If Hegel ran this kind of argument in opposition to the Anglo liberalism of his times, then we can see why Anglo liberals stress some of the things they do.

For instance, my own father believes fervently that there is no such thing as duty. It has always struck me as an odd thing to believe, particularly considering that he is a conscientious man. But if the political tradition he identifies with is aimed against German Hegelianism, and this Hegelianism holds that we have a supreme duty to worship and sacrifice for the state, then perhaps this helped to make the concept of duty suspect.
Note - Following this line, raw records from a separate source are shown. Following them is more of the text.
-- ==== Sys2Proof/Laws/PerInstr.lean ====
section
/-!
SUPPORT. Families of lemmas with one lemma per instruction. `EncodeLength`: the encoding of an
instruction starts with its opcode byte, is as long as 30_encoding.md R151 says, and its opcode byte
tells the decoder how many operand bytes follow.
-/

namespace Sys2Proof.Laws.EncodeLength

/-- The encoding of an instruction has its opcode byte first and its format's length, and the opcode
map gives that opcode byte the same number of operand bytes (30_encoding.md R150, R151). -/
def Statement (i : Instr) : Prop :=
  (encode i).head? = some i.opcode ∧ (encode i).length = i.length ∧
    (opcodeCell i.opcode).operandBytes = some (i.length - 1)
Similarly, Anglo liberals talk all the time about individuals being ends in themselves. Again, in the Christian and traditionalist views they are also ends in themselves, so I've wondered at times why Anglo liberals focus on this. But if a German Hegelianism held that human freedom was served by a subordination of the individual to the state, and that the purposes of the state justified sacrificing individuals, then you can  understand perhaps why a marker of belief for Anglo liberals was the idea of individuals being ends in themselves.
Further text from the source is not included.